Questionable Developments

Remember when you were little and you had to stick your hand into a box and feel around to guess what the object was? We did that in 5th grade this week with scissors, tacks, a stapler, a metal compass with a sharp point, an open ink pad, and a box cutter.

Way to keep me my on my toes Japan.

I was just starting to comfortably stereotype Japanese people as being “safe.” Maybe it's the new generation. The students seemed to really get a kick out of screaming “DANGER!”

There have been other questionable developments too. There is a man with excellent English skills that works at the Shell station who likes to give me things. What started out as a lifetime supply of noodles has now escalated to shopping bags full of cheesecake, coffee and teas, paper decorations and sandwiches. I don’t know what to do because he is not even creepy.

Meanwhile, I agreed to be on a relay team for the island’s relay race festival. I am on the scuba diving team with 5 other men who are all middle age. Not only was it news to me that I am younger than their children, but that I am penciled in for running almost 2 miles in 9 minutes, half of which is uphill. HA. However my real question comes from just finding out from someone else that I am running in the men’s race.

On top of this, all of a sudden my co-workers are acting like they somewhat respect me. It’s completely bizarre. And the middle-schoolers have gone in one day from running away from me, to spooning me. There is nothing like feeling someone grab your hips and caress you from behind only to turn around and see a tiny Japanese girl.

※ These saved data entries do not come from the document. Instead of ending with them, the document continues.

/-! ## Headers (R250) -/

def hOpc (w0 : Word) : Nat := fld w0 63 56
def hCls (w0 : Word) : Nat := fld w0 55 52
/-- Number of granules of the packet. -/
def hGran (w0 : Word) : Nat := fld w0 51 50 + 1
def hRply (w0 : Word) : Nat := fld w0 49 48
def hSeq (w0 : Word) : Nat := fld w0 47 16
def hTag (w0 : Word) : Nat := fld w0 15 0
def hPsel (w1 : Word) : Nat := fld w1 63 59
def hPneg (w1 : Word) : Bool := bitOf w1 58
def hPen (w1 : Word) : Bool := bitOf w1 57
def hWen (w1 : Word) : Bool := bitOf w1 56
def hWait (w1 : Word) : Nat := fld w1 55 48
def hSen (w1 : Word) : Bool := bitOf w1 47
def hSadd (w1 : Word) : Bool := bitOf w1 46
def hSig (w1 : Word) : Nat := fld w1 45 38

namespace Pkt
def w0 (p : Pkt) : Word := wordAt p.words 0
def w1 (p : Pkt) : Word := wordAt p.words 1
/-- Body word Bi. -/
def b (p : Pkt) (i : Nat) : Word := wordAt p.words (2 + i)
/-- Number of body words. -/
def nbody (p : Pkt) : Nat := 8 * hGran p.w0 - 2
/-- PMASK bit i. -/
def pmask (p : Pkt) (i : Nat) : Bool := decide (i < 30) && bitOf p.w1 i
def isCtl (p : Pkt) : Bool := match p.q with | .ctl _ => true | .work _ => false
end Pkt

/-- QUEUE of a record: the instance queue number, 0xFFF for the control queue (R566). -/
def qnum : QRef → Nat
  | .ctl _ => 0xFFF
  | .work n => n

/-! ## The opcode tables (R289, R294, R297, R298, R301, R302, R306) -/

/-- One row of a class table: class, opcode, permitted LEN codes, permitted bits of each body word (a word not listed must be 0),
result word, function 0 only, handle words with the types they accept and whether they are held. -/
structure OpRow where
  cls : Nat
  opc : Nat
  lens : List Nat := [0]
  masks : List (Nat × Word) := []
  result : Bool := false
  f0 : Bool := false
  handles : List (Nat × List Nat × Bool) := []
  deriving DecidableEq, Repr

/-- All bits of a word. -/
def allW : Word := BitVec.allOnes 64
/-- Bits [n − 1 : 0]. -/
def lowW (n : Nat) : Word := BitVec.ofNat 64 (2 ^ n - 1)

def rowCtxCreate : OpRow := { cls := 0, opc := 0x01, masks := [(0, allW), (1, allW), (2, allW)], result := true }
def rowCtxConfig : OpRow := { cls := 0, opc := 0x02, masks := [(0, 0x703FF#64), (1, allW), (2, allW), (3, allW)] }
def rowCtxDestroy : OpRow := { cls := 0, opc := 0x03, masks := [(0, 0x3FF#64)] }
def rowQueueCreate : OpRow := { cls := 0, opc := 0x04, masks := [(0, 0xFFFFFFFFFF800000#64), (1, allW)], result := true }
def rowQueueDestroy : OpRow := { cls := 0, opc := 0x05, masks := [(0, 0xFF#64)] }
def rowGangCreate : OpRow :=
  { cls := 0, opc := 0x06, lens := [1], masks := (0, 3#64) :: (List.range 8).map (fun i => (i + 1, allW)), result := true }
def rowGangDestroy : OpRow := { cls := 0, opc := 0x07, masks := [(0, 0xFF#64)] }
def rowResume : OpRow := { cls := 0, opc := 0x08, masks := [(0, 0x3FF#64)] }
def rowFwLoad : OpRow := { cls := 0, opc := 0x09, masks := [(0, allW), (1, allW)], f0 := true }
def rowResetDevice : OpRow := { cls := 0, opc := 0x0A, f0 := true }
def rowFuncReset : OpRow := { cls := 0, opc := 0x0B, masks := [(0, 0xFF#64)], f0 := true }
def rowPartClear : OpRow := { cls := 0, opc := 0x0C, masks := [(0, 0xF3#64)], f0 := true }
def rowRetire : OpRow := { cls := 0, opc := 0x0D, masks := [(0, 0xF#64), (1, allW)], f0 := true }
def rowInsert : OpRow := { cls := 0, opc := 0x0E, masks := [(0, 0xF#64), (1, allW)], f0 := true }
def rowHealth : OpRow := { cls := 0, opc := 0x0F, masks := [(0, allW)] }
def rowSpdm : OpRow := { cls := 0, opc := 0x10, masks := [(0, allW), (1, allW), (2, allW), (3, allW)], result := true }
def rowCopy : OpRow := { cls := 1, opc := 0x01, masks := [(0, allW), (1, allW), (2, allW)] }
def rowFill : OpRow := { cls := 1, opc := 0x02, masks := [(0, allW), (1, allW), (2, allW)] }
def rowAccClear : OpRow := { cls := 1, opc := 0x03, masks := [(0, allW), (1, allW)] }
def rowStats : OpRow := { cls := 1, opc := 0x04, masks := [(0, allW), (1, allW), (2, allW), (3, allW), (4, 0xFF#64)] }
def rowDescWrite : OpRow := { cls := 1, opc := 0x05, lens := [3], masks := (List.range 26).map (fun i => (i, allW)) }
/-- Every word of the work layout is defined (R279); its fields are checked by `WorkL.ok`. -/
def workMasks : List (Nat × Word) := (List.range 30).map (fun i => (i, allW))
def holdHandles : List (Nat × List Nat × Bool) := [(27, [1], true), (28, [1], true), (29, [1], true)]
def rowMatmul : OpRow := { cls := 2, opc := 0x01, lens := [3], masks := workMasks, handles := (23, [3], true) :: holdHandles }
def rowFabLoad : OpRow := { cls := 3, opc := 0x01, masks := [(0, allW), (1, 1#64)] }
def rowFabRun : OpRow := { cls := 3, opc := 0x02, lens := [3], masks := workMasks, handles := holdHandles }
def rowChain : OpRow := { cls := 4, opc := 0x01, lens := [3], masks := workMasks, handles := (23, [3], true) :: holdHandles }
def rowBar : OpRow := { cls := 5, opc := 0x01, masks := [(0, 7#64)] }
def rowSeam : OpRow := { cls := 5, opc := 0x02, masks := [(0, allW), (1, 1#64)], handles := [(0, [4], true)] }
def rowTackWait : OpRow := { cls := 5, opc := 0x03, masks := [(0, allW), (1, allW)], handles := [(0, [2, 7], true)] }
def rowTackSignal : OpRow :=
  { cls := 5, opc := 0x04, masks := [(0, allW), (1, allW)], result := true, handles := [(0, [2, 7], true)] }
def rowTackAdd : OpRow :=
  { cls := 5, opc := 0x05, masks := [(0, allW), (1, allW)], result := true, handles := [(0, [2, 7], true)] }
def rowBobbinSet : OpRow :=
  { cls := 5, opc := 0x06, masks := [(0, allW), (1, lowW 32), (2, lowW 32)], handles := [(0, [3], true)] }
def rowObjCreate : OpRow := { cls := 6, opc := 0x01, masks := [(0, allW), (1, allW)], result := true }
def rowObjRelease : OpRow := { cls := 6, opc := 0x02, masks := [(0, allW)], handles := [(0, [1, 2, 3, 4, 5, 6, 7], false)] }
def rowTackCreate : OpRow := { cls := 6, opc := 0x03, masks := [(0, 3#64), (1, allW)], result := true }
def rowTackExport : OpRow := { cls := 6, opc := 0x04, masks := [(0, allW), (1, 0xFF#64)], handles := [(0, [2], false)] }
def rowTackImport : OpRow := { cls := 6, opc := 0x05, masks := [(0, 0xFF#64), (1, lowW 32)], result := true }
def rowBobbinCreate : OpRow := { cls := 6, opc := 0x06, masks := [(0, 3#64)], result := true }
def rowSeamCreate : OpRow := { cls := 6, opc := 0x07, masks := [(0, 3#64)], result := true }
def rowHeapSetup : OpRow := { cls := 6, opc := 0x08, masks := [(0, allW), (1, allW), (2, allW)], result := true }
def rowAlloc : OpRow := { cls := 6, opc := 0x09, masks := [(0, allW), (1, allW)], result := true, handles := [(0, [6], true)] }
def rowFree : OpRow := { cls := 6, opc := 0x0A, masks := [(0, allW), (1, allW)], handles := [(0, [6], true)] }
def rowXlateInval : OpRow := { cls := 6, opc := 0x0B, masks := [(0, allW), (1, allW)] }
def rowQuery : OpRow := { cls := 6, opc := 0x0C, masks := [(0, allW)] }
def rowPatternDefine : OpRow := { cls := 7, opc := 0x01, masks := [(0, allW), (1, allW)], result := true }
def rowReplay : OpRow := { cls := 7, opc := 0x02, masks := [(0, allW)], handles := [(0, [5], true)] }
def rowPatch : OpRow := { cls := 7, opc := 0x03, lens := [0, 1, 2, 3], masks := (0, 0x1FFF#64) :: (List.range 29).map (fun i => (i + 1, allW)) }
def rowLoop : OpRow :=
  { cls := 7, opc := 0x04, masks := [(0, allW), (1, 0xFFFFFFFFF#64), (2, allW), (3, allW), (4, allW), (5, allW)] }
def rowEndloop : OpRow := { cls := 7, opc := 0x05 }
def rowPredCmp : OpRow := { cls := 7, opc := 0x06, masks := [(0, 0x71F#64), (1, allW), (2, allW)] }
def rowPredClip : OpRow := { cls := 7, opc := 0x07, masks := [(0, allW), (1, allW), (2, allW), (3, 0x1FFFFF#64)] }
def rowMark : OpRow := { cls := 8, opc := 0x01, result := true }
def rowFitting : OpRow := { cls := 8, opc := 0x02, masks := [(0, 0x3FF#64), (1, 0x800000FFFFFFFFFF#64), (2, allW)] }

I wish I knew what my secret was. It is kind of unsettling really. Not knowing what is going on or what I am exactly doing everyday can in effect lead me to question how well I know myself these days. Those of you that know me well, know I regularly do things to embarrass myself. Well, Japan is so awkward in the first place, any actions on my part go unnoticed or blend right in. This has been really disorienting. Luckily, this identity crisis was addressed last weekend when I pantsed myself.

I happened to be pulling off a scuba diving dry suit and took my pants off with it. Sensing something was amiss while standing in front of a few old Japanese men, I looked down to confirm I was indeed standing in my underwear. I started to laugh so hard that I couldn’t see, and I proceeded to crash into a rack of fishing poles. Somehow I didn’t hook myself, and found the whole experience to be comforting. However, after the old men laughed, they refused to acknowledge what had just occurred. Come on. We all know it happened. It was a loud disaster. Don’t deny me this.